Hello all, I just finished restoring a set of RB26 ITB's, media blasted, all parts yellow zinc plated, new seals, esc. Even though there is barely any light showing past the plates, id still to apply dry film lubricant to create a better seal around the shaft and any openings that may be there. I dont have access to the actual Tomei throttle coat, but I have something from my aeronautics job that is likely the same. I could use some guidance on how it is applied, as the Tomei instructions are nowhere to be found online. I have seen some pictures in forums, but nothing instructional or detailed. 

-Which side of the throttle plate is it applied?

-are you supposed to open and close the throttle plate repeatedly after application or do you let it dry?

-do you apply a mold release agent or PVA to the plates so the moly does not stick to the plates?

Thanks everyone


----------



## lightspeed (Jul 11, 2002)

Just paint it round both sides, plate and barrel, then crack open when dry.
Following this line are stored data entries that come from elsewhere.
/-- The measurement of the inter-bank phase is not valid while a bank's own detector declares no lock (R617). -/
def State.xfeedLost (s : State) : State :=
  { s.put Reg.CLOCK.XFEED_MEAS.valid 0 with clock := { s.clock with xfeed := [] } }

/-- The dividers for an LO frequency in kHz (R612). -/
def LoDividers.of (f : Nat) : LoDividers :=
  let d := if 16 * f ≤ 14400000 then 16 else if 8 * f ≤ 14400000 then 8 else if 4 * f ≤ 14400000 then 4 else 2
  { d := d, vco := d * f, n := d * f / 122880, f := d * f % 122880 }

/-- A bank enters BAND for 40 µs on the dividers of its composite centre (R612); its paths lose its LO. -/
def State.loToBand (s : State) (b : Nat) : State :=
  let s := s.xfeedLost
  let s := ((s.loEnter b loBand).put (Reg.CLOCK.LO_STATUS.own_lock b) 0).loSeeded b
  (s.modBank b fun x => { x with div := LoDividers.of x.freq }).arm (.lo b) (s.now + ticksOfUs 40)

/-- A bank leaves LOCKED: its paths lose the reference gain learned (R218), calibrations on them are lost (R170), and the landing is
stale (R497). -/
def State.loLeft (s : State) (b : Nat) : State :=
  (s.forEach (bankPaths b) fun p s => (s.modObs p fun o => { o with attenRef := none }).calLost p 3).markStale

/-- The mute reason lo of the paths of both banks follows. -/
def State.muteByBanks (s : State) : State := (s.muteByLo 0).muteByLo 1

/-- A bank powers down (R153). One that has FAILED stays so until full reset, and cross-fed if it was (R152, R162; DEDUCED, log entry 65). -/
def State.loStop (s : State) (b : Nat) : State :=
  let s := s.xfeedLost
  let s := if s.loState b == loLocked then s.loLeft b else s
  let s :=
    if s.loState b == loFailed then s
    else
      let s := ((s.loEnter b loOff).put (Reg.CLOCK.LO_STATUS.own_lock b) 0).put (Reg.CLOCK.LO_STATUS.crossfed b) 0
      s.put (Reg.CLOCK.LO_STATUS.attempt b) 0
  ((s.modBank b fun x => { x with retune := none, relock := false }).disarm (.lo b)).muteByBanks

/-- Has the bank an enabled path (R152)? -/
def State.bankUsed (s : State) (b : Nat) : Bool := (bankPaths b).any s.pathEnabled

/-- The banks follow the plan: one with an enabled path leaves OFF, one without enters it (R152, DESIGN CHOICE, log entry 36). -/
def State.banksFollow (s : State) : State :=
  s.forEach [0, 1] fun b s =>
    let off := s.get (Reg.CLOCK.LO_STATUS.state b) == loOff
    if s.bankUsed b && off then s.loStart b else if !s.bankUsed b && !off then s.loStop b else s

/-- A switch of a bank's paths to or from the other bank: the inter-bank phase is latched (R617), freezes and the time of the switch
(R133, R213). -/
def State.loSwitched (s : State) (b : Nat) : State :=
  let s := s.put Reg.BEAM.XFEED_PHASE.delta (s.get Reg.CLOCK.XFEED_MEAS.delta)
  let s := s.modBank b fun x => { x with switchedAt := some s.arrayNow }
  s.forEach (bankPaths b) fun p s => s.freezeFor p 10000

/-- The carriers with a downlink or uplink symbol in progress. -/
def State.carriersOn (s : State) : List Nat := s.activeCarriers.filter fun c =>
  let n := (s.form c).symbolAt s.arrayNow
  s.dlSym c n || s.ulSym c n

/-- The symbol in progress of each carrier is degraded on a bank's paths (R158, R538). -/
def State.loDegraded (s : State) (b : Nat) : State :=
  let s := s.addTo (Reg.CLOCK.LO_COUNT.degraded_sym b) s.carriersOn.length
  s.forEach s.carriersOn fun c s => s.degraded c ((s.form c).symbolAt s.arrayNow)

/-- The island code of a bank in records (R740): islands 1 and 2. -/
def loIsland (b : Nat) : Nat := b + 1

/-- The record of a loss of lock and its degradation notice (R536 class 0x08), with action cross-feed or none. -/
def State.loRecord (s : State) (b action : Nat) : State :=
  (s.record { kind := .fault, cls := 0x08, unit := unitClock, inst := loIsland b, action := action,
              degraded := if action = 6 then s.carriersOn.length else 0,
              carriers := sumNat (s.activeCarriers.map fun c => 2 ^ c) }).notice .degradation

/-- The other bank feeds a bank's paths (R158). -/
def State.loCrossfeed (s : State) (b : Nat) : State :=
  let s := s.put (Reg.CLOCK.LO_STATUS.crossfed b) 1
  let s := (s.loSwitched b).loDegraded b
  s.muteByLo b

/-- The bank that is not `b`. -/
def otherBank (b : Nat) : Nat := 1 - b

/-- Are both banks tuned to one frequency? -/
def State.loSameFreq (s : State) : Bool := (s.bank 0).freq == (s.bank 1).freq

/-- Count the downlink (`dl`) or uplink symbol `n` of a carrier as lost on a path, once (R159). -/
def State.countLost (s : State) (p c n : Nat) (dl : Bool) : State :=
  let key := 2 * c + b2n dl
  let at0 := (s.form c).boundary n
  if assoc? (s.path p).lost key == some at0 then s
  else (s.modPath p fun x => { x with lost := assocSet x.lost key at0 }).bump (Reg.PATH.LOST_SYM.word p)

/-- Count symbol `n` of a carrier as lost in one direction, where it carries that, on the paths of a bank that are IN_SERVICE (R159). -/
def State.lostOn (s : State) (b c n : Nat) (dl : Bool) : State :=
  if (if dl then s.dlSym c n else s.ulSym c n) then s.forEach ((bankPaths b).filter s.inService) fun p s => s.countLost p c n dl else s

/-- Count the symbols in progress as lost on a bank's paths, each direction's symbol once (R159). -/
def State.loLost (s : State) (b : Nat) : State :=
  s.forEach s.activeCarriers fun c s =>
    let n := (s.form c).symbolAt s.arrayNow
    (s.lostOn b c n true).lostOn b c n false

/-- The paths of a bank without LO are muted with reason lo, and the symbol in progress is lost (R159). -/
def State.loMute (s : State) (b : Nat) : State := (s.loLost b).muteByLo b

/-- A LOCKED bank loses lock in service (R157 to R159, R163, R738); no cross-feed begins at boot (R737). -/
def State.loLossLocked (s : State) (b : Nat) : State :=
  let o := otherBank b
  let feeds := s.crossfed o
  let oGood := s.loState o == loLocked && s.loSameFreq && !decide (s.boot.phase = .booting)
  let s := (s.bump (Reg.CLOCK.LO_COUNT.losses b)).modBank b fun x => { x with byLoss := true }
  let s := (s.loToBand b).loLeft b
  let s :=
    if feeds then
      let s := s.put (Reg.CLOCK.LO_STATUS.crossfed o) 0
      let s := s.loSwitched o
      if s.loState o == loLocked then (s.loDegraded o).muteByLo o
      else (s.modBank o fun x => { x with byLoss := true }).loMute o
    else s
  if oGood then (s.loCrossfeed b).loRecord b 6
  else (s.loMute b).loRecord b 0

/-- The wake steps of POWER.WAKE_FAIL (R580). -/
def stepRegulator : Nat := 1
def stepOscillator : Nat := 2
def stepPll : Nat := 3

/-- WAKE_FAILED after the third failure of a step, with its unit; the notice follows the fields (R580). -/
def State.wakeFail (s : State) (step unit attempts : Nat) : State :=
  let s := ((s.put Reg.POWER.WAKE_FAIL.step step).put Reg.POWER.WAKE_FAIL.unit unit).put Reg.POWER.WAKE_FAIL.attempts attempts
  let s := s.put Reg.POWER.WAKE_FAIL.sources s.energy.latched
  ((s.put Reg.POWER.STATUS.state powerWakeFailed).dropPending injPower).notice .event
I used a moly coating on mine and it worked fine.

There***8217;s a lot of bull surrounding that coating. Throttle set up is 99.9% of getting them right. Throttle edge coating makes very little difference.


----------



## mambastu (Feb 13, 2002)

I used Glyptal paint on the edges of the throttle plates when I stripped my throttlebodies to re-furbish/re-seal and its been fine. Let it semi dry before holding them open as I didnt want them to stick to the bores.


----------



## lightspeed (Jul 11, 2002)

On a seperate note.....Wicking grade loctite is also great for the throttle plate screws for some added insurance.

Also Teflon washers can be added on the spindles to stop the seals working loose under pressure. Reimax used to sell these, I had a friend turn some up on his lathe. Also milled some flats on the spindles.


----------



## doyle4281 (Dec 10, 2008)

lightspeed said:


> On a seperate note.....Wicking grade loctite is also great for the throttle plate screws for some added insurance.
> 
> Also Teflon washers can be added on the spindles to stop the seals working loose under pressure. Reimax used to sell these, I had a friend turn some up on his lathe. Also milled some flats on the spindles.


Thanks for the help. That washer idea is very clever, as I was trying to figure out a way of insuring those seals stayed in.


----------



## Silverhks (Feb 15, 2017)

Local parts stores here in the US sell moly di(I can't remember diwhat, freakin idiot). Anyway it's the same stuff they have used for decades on carbs.

Just paint along the join on the side the plate moves away from. There are several YouTube videos for carburetors.


----------